Steven Vander Ark is editor of the website www.hp-lexicon.org, a site billionaire author J. K. Rowling has praised in the past. Ark has also penned a 400-page book titled “Harry Potter Lexicon,” which he hoped to see published last November via RDR Books, a small Muskegon, Mich., publisher.
Rowling is determined that the dictionary not be published, as she says this is the exact copyright infringement she has been trying to prevent for years.
Papers filed Wednesday in Manhattan read: “I am deeply troubled by the portrayal of my efforts to protect and preserve the copyrights I have been granted in the Harry Potter books,” the Associated Press reports.
Rowling and movie studio Warner Bros., which owns the intellectual property related to the Potter books and movies, brought the lawsuit against Ark and RDR Books in October 2007. The book’s release was put on hold following the legal situation.
The lawsuit seeks to stop publication of the lexicon and also requests damages for copyright and federal trademark infringement and any profits to be gained.
“If RDR’s position is accepted, it will undoubtedly have a significant, negative impact on the freedoms enjoyed by genuine fans on the Internet,” Rowling said. “Authors everywhere will be forced to protect their creations much more rigorously, which could mean denying well-meaning fans permission to pursue legitimate creative activities.”

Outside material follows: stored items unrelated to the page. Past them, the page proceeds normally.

/-- The end of the RESTART answer's transmission, as DEVICE_RESTART or as TRANSMISSION_END on the CONTROL port, is the
restart: the queues are emptied and LOCAL is recorded, the loaded tables are kept, every block takes its restart values,
every unparked shelf is queued and directed to hold with sequence 1 (R17, R35, R52, R76, R108, R130, R137, R151, R163,
R182). That the two commands are one event is log entry 9 (DEDUCED), that no hand-over made before it arrives after it
is log entry 5 (DEDUCED), and that the Directives are placed in increasing shelf number is the model's choice (log entry
28). -/
def Obligations.RestartKeepsTables : Prop :=
  ∀ (s : State) (f : OutFrame), s.lane.control.sending = some f → f.isRestartAnswer = true →
    let unparked := (List.finRange 16).filter fun k => decide (s.slices[k].timing ≠ .parked)
    let triple : ShelfId → Triple := fun k =>
      { rank := if s.slices[k].timing = .parked then 15 else s.slices[k].cfg.freerunRank, hop := 0,
        origin := { tag := ownTag s.baseTag k, isPartial := false } }
    let timing : ShelfId → Timing := fun k => if s.slices[k].timing = .parked then .parked else .freerun
    ∃ t, exec .deviceRestart s = .next t ∧ exec (.transmissionEnd .control) s = .next t ∧
      t.lane =
        { s.lane with
          control := { transitQ := [], localQ := [], servedLast := .localQ, sending := none }
          localIn := []
          requests := []
          fabric :=
            offeredInOrder s.lane.live (unparked.map fun k => directiveTo s k 1 none)
              { transitQ := [], localQ := [], servedLast := .localQ, sending := s.lane.fabric.sending } } ∧
      (∀ n : Slot,
        t.cands[n] =
            { s.cands[n] with
              state := if s.cands[n].kind = .none then .idle else .down
              fresh := true
              health := false
              timer := .none } ∧
          t.inputs[n] =
            { s.inputs[n] with
              active := false, gate := none, window := [], lastGate := none, offset := none, beyond := false,
              qualified := false } ∧
          t.grades[n] =
            { s.grades[n] with
              code := .pending
              path := none
              mapped := 15
              held := false
              timer :=
                if s.cands[n].kind = .line ∧ (portOf s.rxPorts n).isSome = true then
                  some (s.osc + s.grades[n].timeoutS * 125000000)
                else none
              eff := effectiveGrade t n }) ∧
      (∀ k : ShelfId,
        t.shelves[k] = { s.shelves[k] with command := .none, failed := Vector.replicate 24 false, target := none } ∧
          t.slices[k] =
            { s.slices[k] with
              timing := timing k
              target := none
              seq := if s.slices[k].timing = .parked then 0 else 1
              action := .hold
              unsent := false
              lastReport := none
              history := false
              unreachable := false
              lockTimer := none
              settleTimer := none
              reportTimer :=
                if s.slices[k].timing = .parked then none
                else some (s.osc + s.slices[k].cfg.reportS * 125000000)
              holdoverSince := none
              exhausted := false
              triple := triple k } ∧
          t.triples[k] = triple k ∧ t.copies[k] = { triple := triple k, target := none, timing := timing k } ∧
          t.events.copies[condGroup k] = groupPresent t k) ∧
      t.engine = { s.engine with queue := unparked.map fun k => ⟨k, none⟩, count := 0 } ∧
      (∀ m : MapId, t.rmaps[m] = { s.rmaps[m] with attached := true } ∧
        t.tmaps[m] = { s.tmaps[m] with attached := true }) ∧
      (∀ p : PortId,
        t.txPorts[p] =
          { s.txPorts[p] with
            lastSent := none
            heldCode := none
            periodic := if s.txPorts[p].inUse then some (s.osc + s.txPorts[p].intervalS * 125000000) else none
            count := 0
            changePending := false }) ∧
      t.windowStart = s.osc ∧
      (∀ l : LatchId, t.events.latches[l] = .clear) ∧ (∀ c : CondId, c.val < 64 → t.events.copies[c] = false) ∧
      t.events.news = false ∧ t.events.resume = none ∧ t.events.spacingTimer = none ∧
      t.events.summaryTimer =
        (if s.events.summaryS = 0 then none else some (s.osc + s.events.summaryS * 125000000)) ∧
      (∀ b : Fin 5, t.agent.sems[b] = none) ∧ t.agent.record = { s.agent.record with restartRequest := true } ∧
      t.agent.phase = .ready ∧ t.flight = { health := [], removals := [], triples := [], grades := [], notices := [] } ∧
      sameBut [.fabric, .control, .localIn, .requests, .cands, .inputs, .grades, .rmaps, .triples, .shelves, .queue,
          .count,
        .slices, .txPorts, .tmaps, .copies, .windowStart, .latches, .conditions, .noticeState, .semaphores, .record,
            .phase,
        .healthReports, .removals, .tripleHandovers, .gradeHandovers, .noticeHandovers] s t

/-! ### Frames on the lane -/

/-- FRAME_RECEIVED while the reset line is asserted, of a frame begun then, or of a frame that fails the frame check
changes nothing (R2, R16). A frame that passes, with room in the queue it is bound for, is placed by Table 1-2 with the
form check of R5, by kind (0x31 Received Grade Notice, 0x42 Lock Report, 0x51 Management Request), port and destination
(R3 to R5). -/
def Obligations.FramesClassified : Prop :=
  (∀ (port : LanePort) (f : Frame) (begun : Bool) (s : State),
    s.lane.resetAsserted = true ∨ begun = true ∨ frameCheck f = false →
      exec (.frameReceived port f begun) s = .next s) ∧
  ∀ (port : LanePort) (f : Frame) (s : State), s.lane.resetAsserted = false → frameCheck f = true →
    ∃ t, exec (.frameReceived port f false) s = .next t ∧
      (port = .fabric →
        (frameKind f = 0x31 → frameBodyLen f = 5 ∨ frameBodyLen f = 13 → s.lane.localIn.length < 16 →
          t.lane.localIn = s.lane.localIn ++ [f] ∧ sameBut [.localIn] s t) ∧
        (frameKind f = 0x42 → frameDest f = s.lane.strap →
          (frameBodyLen f = 5 → s.lane.localIn.length < 16 →
            t.lane.localIn = s.lane.localIn ++ [f] ∧ sameBut [.localIn] s t) ∧
          (frameBodyLen f ≠ 5 → t = s)) ∧
        (frameKind f = 0x51 → frameDest f = s.lane.strap → t = s) ∧
        ((frameKind f = 0x31 ∧ frameBodyLen f ≠ 5 ∧ frameBodyLen f ≠ 13) ∨
            (frameKind f = 0x42 ∧ frameDest f ≠ s.lane.strap) ∨ (frameKind f = 0x51 ∧ frameDest f ≠ s.lane.strap) ∨
            (frameKind f ≠ 0x31 ∧ frameKind f ≠ 0x42 ∧ frameKind f ≠ 0x51) →
          s.lane.control.transitQ.length < 64 →
          t.lane.control = OutPort.serve true { s.lane.control with transitQ := s.lane.control.transitQ ++ [f] } ∧
            sameBut [.control] s t)) ∧
      (port = .control →
        (frameKind f = 0x51 → frameDest f = s.lane.strap → s.lane.requests.length < 4 →
          t.lane.requests = s.lane.requests ++ [f] ∧ sameBut [.requests] s t) ∧
        (frameKind f ≠ 0x51 ∨ frameDest f ≠ s.lane.strap → s.lane.fabric.transitQ.length < 64 →
          t.lane.fabric = OutPort.serve true { s.lane.fabric with transitQ := s.lane.fabric.transitQ ++ [f] } ∧
            sameBut [.fabric] s t))
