/-- Which shelves list a candidate of kind SHELF is told by the lists and the candidates. -/
theorem listsShelfKind_congr {s t : State} (j : ShelfId) (hs : t.shelves[j].entries = s.shelves[j].entries)
    (hc : t.cands = s.cands) : listsShelfKind t j = listsShelfKind s j := by
  unfold listsShelfKind; simp only [hs, hc]

/-- What applying the computed target queues: nothing when the record stays, else the cascade (R92). -/
theorem applyTarget_queued (k : ShelfId) (t : Option Slot) (s : State) :
    if t.map (freezeTarget s) = s.shelves[k].target then (applyTarget k t s).engine.queue = s.engine.queue
    else queuedBy (fun j => j ≠ k ∧ listsShelfKind s j = true) s (applyTarget k t s) := by
  have hset : ∀ (x : Option Target) (j : ShelfId),
      (s.setShelf k { s.shelves[k] with target := x }).shelves[j].entries = s.shelves[j].entries := by
    intro x j
    rw [State.setShelf_shelves_at]
    split
    · rename_i h; rw [h]
    · rfl
  unfold applyTarget
  dsimp only
  split
  · rfl
  · split
    · exact (requestCascade_queued k _).congr (fun j => by rw [listsShelfKind_congr j (hset _ j) rfl]) rfl
    · unfold changeTarget
      dsimp only
      generalize hu : raiseEdge (shelfLatch 0 k) (takeTarget k ((t.map (freezeTarget s)).map Target.slot)
        (s.setShelf k { s.shelves[k] with target := t.map (freezeTarget s) })) = u
      have h1 : sameBut sliceParts (s.setShelf k { s.shelves[k] with target := t.map (freezeTarget s) }) u := by
        subst hu; exact (takeTarget_sameBut _ _ _).andThen (raiseEdge_sameBut _ _)
      have he : ∀ j, listsShelfKind u j = listsShelfKind s j := fun j =>
        (listsShelfKind_congr j (congrArg (fun v : Vector Shelf 16 => v[j].entries) (h1 .shelves (by decide)))
          (h1 .cands (by decide))).trans (listsShelfKind_congr j (hset _ j) rfl)
      exact (requestCascade_queued k u).congr (fun j => by rw [he j]) (h1 .queue (by decide))

/-- The FABRIC port and the TIMING_STATE latch after the computed target was applied to a slice that is not PARKED: a
target change sends its Directive (R92, R110 to R113). -/
theorem applyTarget_directs (k : ShelfId) (t : Option Slot) (s : State) (hp : s.slices[k].timing ≠ .parked) :
    (t = targetSlot s k → (applyTarget k t s).lane.fabric = s.lane.fabric) ∧
      (t ≠ targetSlot s k →
        (applyTarget k t s).lane.fabric =
            offeredInOrder s.lane.live [directiveTo s k (s.slices[k].seq + 1) t] s.lane.fabric ∧
          ((applyTarget k t s).slices[k].timing ≠ s.slices[k].timing → s.events.enabled (shelfLatch 1 k) = true →
            (applyTarget k t s).events.latches[shelfLatch 1 k] ≠ .clear)) := by
  have hnew : t ≠ targetSlot s k → t.map (freezeTarget s) ≠ s.shelves[k].target := by
    intro h hh; apply h; unfold targetSlot; rw [← hh, freezeTarget_slot]
  refine ⟨fun h => ?_, fun h => ?_⟩
  · unfold applyTarget
    dsimp only
    split
    · rfl
    · exact requestCascade_sameBut _ _ .fabric (by decide)
  · have hd : applyTarget k t s = changeTarget k (t.map (freezeTarget s)) s := by
      unfold applyTarget; dsimp only; rw [if_neg (hnew h), if_neg h]
    rw [hd]
    unfold changeTarget
    dsimp only
    rw [freezeTarget_slot]
    generalize hw : s.setShelf k { s.shelves[k] with target := t.map (freezeTarget s) } = w
    have hf := takeTarget_fabric k t w (by subst hw; exact hp)
    have htold := takeTarget_timing_told k t w
    refine ⟨?_, fun h1 h2 => ?_⟩
    · rw [requestCascade_sameBut _ _ .fabric (by decide), raiseEdge_sameBut _ _ .fabric (by decide), hf]
      subst hw
      rfl
    · have hsl : (requestCascade k (raiseEdge (shelfLatch 0 k) (takeTarget k t w))).slices = (takeTarget k t w).slices
          :=
        (requestCascade_sameBut _ _ .slices (by decide)).trans (raiseEdge_sameBut _ _ .slices (by decide))
      simp only [hsl] at h1
      refine latchStays.of_eq _ (requestCascade_sameBut _ _ .latches (by decide)) ?_
      refine raiseEdge_stays _ _ _ (htold ?_ ?_)
      · subst hw; exact h1
      · subst hw; exact h2
/-- The shelf record after a mark note was applied (R86). -/
theorem applyMark_at (k j : ShelfId) (m : Option Slot) (s : State) :
    (applyMark k m s).shelves[j] =
      if k = j then { s.shelves[k] with failed := (applyMark k m s).shelves[k].failed } else s.shelves[j] := by
  by_cases h : k = j
  · subst h
    rw [if_pos rfl]
    unfold applyMark
    cases m with
    | none => rfl
    | some c =>
      dsimp only
      split
      · rw [State.setShelf_shelves_at, if_pos rfl]
      · rfl
  · rw [if_neg h]
    unfold applyMark
    cases m with
    | none => rfl
    | some c =>
      dsimp only
      split
      · rw [State.setShelf_shelves_at, if_neg h]
      · rfl

/-- The evaluation of an unparked shelf: the state after the mark, its MANUAL dropped if it cannot be honoured, and the
computed target applied (R85, R86, R96). -/
theorem evaluate_unparked (k : ShelfId) (m : Option Slot) (s : State) (hp : s.slices[k].timing ≠ .parked) :
    evaluate k m s =
      applyTarget k (computeTarget (applyMark k m s) k)
        (if dropsManual (applyMark k m s) k then dropManual k (applyMark k m s) else applyMark k m s) := by
  unfold evaluate; rw [if_neg hp]

theorem dropManual_shelves (k : ShelfId) (s : State) :
    (dropManual k s).shelves = s.shelves.set k { s.shelves[k] with command := .none } := by
  unfold dropManual; rw [raiseEdge_sameBut _ _ .shelves (by decide)]; rfl

/-- The shelf record after the evaluation of an unparked shelf: the target computed, and the command dropped when it was
a MANUAL that cannot be honoured; list and settings stay. -/
theorem evaluate_at (k j : ShelfId) (m : Option Slot) (s : State) (hp : s.slices[k].timing ≠ .parked) :
    (evaluate k m s).shelves[j] =
      if k = j then
        { s.shelves[k] with
          failed := (applyMark k m s).shelves[k].failed
          command := if dropsManual (applyMark k m s) k then .none else s.shelves[k].command
          target := (evaluate k m s).shelves[k].target }
      else s.shelves[j] := by
  rw [evaluate_unparked k m s hp]
  have hd : ∀ i : ShelfId,
      (if dropsManual (applyMark k m s) k then dropManual k (applyMark k m s) else applyMark k m s).shelves[i] =
        if k = i then
          { s.shelves[k] with
            failed := (applyMark k m s).shelves[k].failed
            command := if dropsManual (applyMark k m s) k then .none else s.shelves[k].command }
        else s.shelves[i] := by
    intro i
    by_cases h : dropsManual (applyMark k m s) k = true
    · rw [if_pos h, if_pos h]
      simp only [dropManual_shelves, getElem_set_fin]
      by_cases hi : k = i
      · rw [if_pos hi, if_pos hi, applyMark_at k k, if_pos rfl]
      · rw [if_neg hi, if_neg hi, applyMark_at k i, if_neg hi]
    · rw [if_neg h, if_neg h]
      by_cases hi : k = i
      · subst hi; rw [if_pos rfl, applyMark_at k k, if_pos rfl]
      · rw [if_neg hi, applyMark_at k i, if_neg hi]
  rw [applyTarget_at, applyTarget_at, if_pos rfl, hd k, if_pos rfl]
  by_cases h : k = j
  · rw [if_pos h, if_pos h]
  · rw [if_neg h, if_neg h, hd j, if_neg h]

theorem evaluate_targetSlot (k : ShelfId) (m : Option Slot) (s : State) (hp : s.slices[k].timing ≠ .parked) :
    targetSlot (evaluate k m s) k = computeTarget (applyMark k m s) k := by
  rw [evaluate_unparked k m s hp, applyTarget_targetSlot]

/-! ### The Notice Unit -/

/-- The content of a port reads the port's own settings and held code, the shelf's copy and the transmit maps only. -/
theorem portContent_congr {s t : State} (p : PortId) (hc : t.copies = s.copies) (hm : t.tmaps = s.tmaps)
    (h : t.txPorts[p].bound = s.txPorts[p].bound ∧ t.txPorts[p].squelch = s.txPorts[p].squelch ∧
      t.txPorts[p].fill = s.txPorts[p].fill ∧ t.txPorts[p].tmap = s.txPorts[p].tmap ∧
      t.txPorts[p].pathOn = s.txPorts[p].pathOn ∧ t.txPorts[p].heldCode = s.txPorts[p].heldCode) :
    portContent t p = portContent s p := by
  obtain ⟨h1, h2, h3, h4, h5, h6⟩ := h
  simp only [portContent, portCode, towardSource, squelched, hc, hm, h1, h2, h3, h4, h5, h6]
  rfl
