/-- All that a write of the grade settings does (R72). -/
theorem writeGrade_spec (n : Slot) (gw : GradeWrite) (rb : Bool) (s : State) :
   (writeGrade n gw rb s).grades = s.grades.set n
       { s.grades[n].write s.osc s.rmaps[gw.rmap] (decide (s.cands[n].kind = .line)) (portOf s.rxPorts n).isSome rb gw
           with
         eff := effectiveGrade (writeGrade n gw rb s) n } ∧
   sameBut [.grades, .latches, .conditions, .noticeState, .control, .queue, .gradeHandovers] s (writeGrade n gw rb s)
       := by
  have key : ∀ g, (commitGrade n g s).grades = s.grades.set n
      { g with eff := effectiveGrade (commitGrade n g s) n } := by
    intro g
    have h3 := commitGrade_sameBut n g s
    have h3g := commitGrade_grades n g s
    have heff : effectiveGrade (commitGrade n g s) n = effectiveGrade (s.setGrade n g) n := by
      refine effectiveGrade_congr n (h3 .cands (by decide)) (h3 .triples (by decide)) ?_
      simp only [h3g, getElem_set_fin, if_pos, State.setGrade_grades]
      simp
    rw [heff]; exact h3g
  exact ⟨key _, commitGrade_sameBut _ _ _⟩

/-- All that a write of a candidate does (R173). -/
theorem writeCandidate_spec (n : Slot) (bw : BindingWrite) (gw : GradeWrite) (fw : FrequencyWrite) (s u : State)
    (hu : u = writeCandidate n bw gw fw s) :
   u.cands = s.cands.set n (s.cands[n].write s.osc bw) ∧
   u.inputs = s.inputs.set n (TickInput.write fw (if decide (s.cands[n].kind ≠ .none) = decide (bw.kind ≠ .none)
       then s.inputs[n] else s.inputs[n].watch (decide (bw.kind ≠ .none)))) ∧
   u.grades = s.grades.set n
       { s.grades[n].write s.osc s.rmaps[gw.rmap] (decide (u.cands[n].kind = .line)) (portOf s.rxPorts n).isSome
           (decide (s.cands[n].kind ≠ bw.kind) || s.cands[n].rebinds bw) gw with
         eff := effectiveGrade u n } ∧
   sameBut [.cands, .grades, .inputs, .latches, .conditions, .noticeState, .control, .queue, .removals, .healthReports,
       .gradeHandovers] s u := by
  obtain ⟨rb, hrb⟩ : ∃ rb, rb = (decide (s.cands[n].kind ≠ bw.kind) || s.cands[n].rebinds bw) := ⟨_, rfl⟩
  obtain ⟨s2, hs2⟩ : ∃ s2, s2 = writeBinding n bw s := ⟨_, rfl⟩
  obtain ⟨s3, hs3⟩ : ∃ s3, s3 = writeGrade n gw rb s2 := ⟨_, rfl⟩
  have hu' : u = s3.setInput n (s3.inputs[n].write fw) := by rw [hu, hs3, hs2, hrb]; rfl
  rw [← hrb]
  obtain ⟨b1, b2, b3⟩ := writeBinding_spec n bw s
  rw [← hs2] at b1 b2 b3
  obtain ⟨g1, g2⟩ := writeGrade_spec n gw rb s2
  rw [← hs3] at g1 g2
  have h4 := setInput_sameBut s3 n (s3.inputs[n].write fw)
  rw [← hu'] at h4
  have hg2 : s2.grades = s.grades := b3 .grades (by decide)
  have hr2 : s2.rmaps = s.rmaps := b3 .rmaps (by decide)
  have ho2 : s2.osc = s.osc := b3 .osc (by decide)
  have hgu : u.grades = s3.grades := h4 .grades (by decide)
  have hcu : u.cands = s3.cands := h4 .cands (by decide)
  have htu : u.triples = s3.triples := h4 .triples (by decide)
  have heff : effectiveGrade u n = effectiveGrade s3 n := effectiveGrade_congr n hcu htu (by simp [hgu])
  have hx2 : s2.rxPorts = s.rxPorts := b3 .rxPorts (by decide)
  have hcs : u.cands = s2.cands := hcu.trans (g2 .cands (by decide))
  refine ⟨?_, ?_, ?_, ?_⟩
  · rw [hcs, b1]
  · have hi : s3.inputs = s2.inputs := g2 .inputs (by decide)
    rw [hu']
    simp only [State.setInput_inputs, hi, b2, getElem_set_fin, if_pos]
    simp
  · rw [hgu, g1, heff]
    simp only [hg2, hr2, ho2, hx2, hcs]
  · exact ((b3.mono).trans g2.mono).trans h4.mono

/-- A grade record after a write of its settings (R67, R72). -/
theorem GradeSlot.write_fields (now : Nat) (m : GradeMap) (b1 b2 rb : Bool) (w : GradeWrite) (g x : GradeSlot)
    (hx : x = g.write now m b1 b2 rb w) :
   x.rmap = w.rmap ∧ x.floor = w.floor ∧ x.setRank = w.setRank ∧ x.setRankOn = w.setRankOn ∧
       x.assumedHops = w.assumedHops ∧ x.timeoutS = w.timeoutS ∧
   (rb = true → x.code = .pending) ∧ (rb = false → x.code = g.code) := by
  unfold GradeSlot.write at hx
  dsimp only at hx
  cases rb
  · rw [if_neg (by simp)] at hx
    by_cases h1 : w.rmap = g.rmap
    · rw [if_pos h1] at hx; subst hx; simp [GradeSlot.store]
    · rw [if_neg h1] at hx
      by_cases h2 : m.attached = true
      · rw [if_pos h2] at hx
        unfold GradeSlot.remap at hx
        split at hx <;> subst hx <;> simp [GradeSlot.store]
      · rw [if_neg h2] at hx; subst hx; simp [GradeSlot.store]
  · rw [if_pos rfl] at hx; subst hx; simp [GradeSlot.store, GradeSlot.clear]

/-- A candidate after a write of its binding fields (R18, R20, R28). -/
theorem Cand.write_fields (now : Nat) (w : BindingWrite) (c x : Cand) (hx : x = c.write now w) :
   x.kind = w.kind ∧ x.source = (if w.kind = .shelf then w.source else 0) ∧ x.holdOffMs = w.holdOffMs ∧
       x.wtrS = w.wtrS ∧ x.maintHold = w.maintHold ∧
   (c.kind = .none → w.kind ≠ .none → x.state = .down ∧ x.fresh = true ∧ x.health = false) ∧
   (c.kind ≠ .none → w.kind = .none → x.state = .idle ∧ x.health = false ∧ x.timer = .none) ∧
   (c.kind = w.kind → c.kind ≠ .shelf → c.maintHold = w.maintHold → x.state = c.state ∧ x.timer = c.timer ∧
       x.health = c.health) := by
  unfold Cand.write at hx
  dsimp only at hx
  by_cases h1 : c.kind = .none
  · rw [if_pos h1] at hx
    by_cases h2 : w.kind = .none
    · rw [if_pos h2] at hx; subst hx; simp [Cand.store, h1, h2]
    · rw [if_neg h2] at hx; subst hx; simp [Cand.store, h1, h2, Ne.symm h2]
  · rw [if_neg h1] at hx
    by_cases h2 : w.kind = .none
    · rw [if_pos h2] at hx; subst hx; simp [Cand.store, h1, h2]
    · rw [if_neg h2] at hx
      by_cases h3 : c.rebinds w = true
      · rw [if_pos h3] at hx
        have hno : c.kind = w.kind → c.kind ≠ .shelf → False := by
          intro h4 h5
          unfold Cand.rebinds at h3
          simp [h4, h2] at h3
          exact h5 (h4.trans h3.1)
        have hf : x.kind = w.kind ∧ x.source = (if w.kind = .shelf then w.source else 0) ∧ x.holdOffMs = w.holdOffMs ∧
            x.wtrS = w.wtrS ∧ x.maintHold = w.maintHold := by
          by_cases h4 : c.health = true
          · rw [if_pos h4] at hx; unfold Cand.recover Cand.enterAvailable at hx
            simp only [Bool.false_eq_true, if_false] at hx
            split at hx <;> subst hx <;> exact ⟨rfl, rfl, rfl, rfl, rfl⟩
          · rw [if_neg h4] at hx; subst hx; exact ⟨rfl, rfl, rfl, rfl, rfl⟩
        exact ⟨hf.1, hf.2.1, hf.2.2.1, hf.2.2.2.1, hf.2.2.2.2, fun h => absurd h h1, fun _ h => absurd h h2,
            fun h4 h5 _ => (hno h4 h5).elim⟩
      · rw [if_neg h3] at hx
        have hf : x.kind = w.kind ∧ x.source = (if w.kind = .shelf then w.source else 0) ∧ x.holdOffMs = w.holdOffMs ∧
            x.wtrS = w.wtrS ∧ x.maintHold = w.maintHold ∧
            (c.maintHold = w.maintHold → x.state = c.state ∧ x.timer = c.timer ∧ x.health = c.health) := by
          unfold Cand.applyHold at hx
          split at hx
          · subst hx; refine ⟨rfl, rfl, rfl, rfl, rfl, fun h => ?_⟩; rename_i h1 h2 h3 h4
            exfalso; have h3' : w.maintHold = true := h3; rw [h2] at h; rw [h3'] at h; cases h
          · rename_i h1 h2 h3 h4
            split at hx <;> subst hx <;> refine ⟨rfl, rfl, rfl, rfl, rfl, fun h => ?_⟩ <;>
                (exfalso; have h3' : w.maintHold = false := h3; rw [h2] at h; rw [h3'] at h; cases h)
          · subst hx; exact ⟨rfl, rfl, rfl, rfl, rfl, fun _ => ⟨rfl, rfl, rfl⟩⟩
        exact ⟨hf.1, hf.2.1, hf.2.2.1, hf.2.2.2.1, hf.2.2.2.2.1, fun h => absurd h h1, fun _ h => absurd h h2,
            fun _ _ h => hf.2.2.2.2.2 h⟩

Rowling, author of the seven massively successful books in the Harry Potter series, has long said she herself intends to write a Harry Potter encyclopedia. She branded Ark’s own effort as exploitative.
“I believe that RDR’s book constitutes a Harry Potter 'rip off' of the type I have spent years trying to prevent, and that both I, as the creator of this world, and fans of Harry Potter, would be exploited by its publication,” she was quoted as saying by Reuters.
Forbes.com placed J. K. Rowling No. 48 in its list of 2007’s most powerful celebrities, with earnings for the June 2006 to June 2007 period estimated at $32 million. She published the last book in the series, “Harry Potter and the Deathly Gallows,” last July. The event created a worldwide furor, with the book selling 11 million copies in the first day of release in the U. K. and U. S.
Ark’s book is based exclusively on Rowling’s writing. As does his website, the lexicon offers comprehensive details on spells and potions found in the books, characters’ full names and biographies, lists of magical creatures etc.
RDR Books publisher Roger Rapoport has said the lexicon is a “critical reference work” that would not compete with Rowling’s own encyclopedia, the AP reports.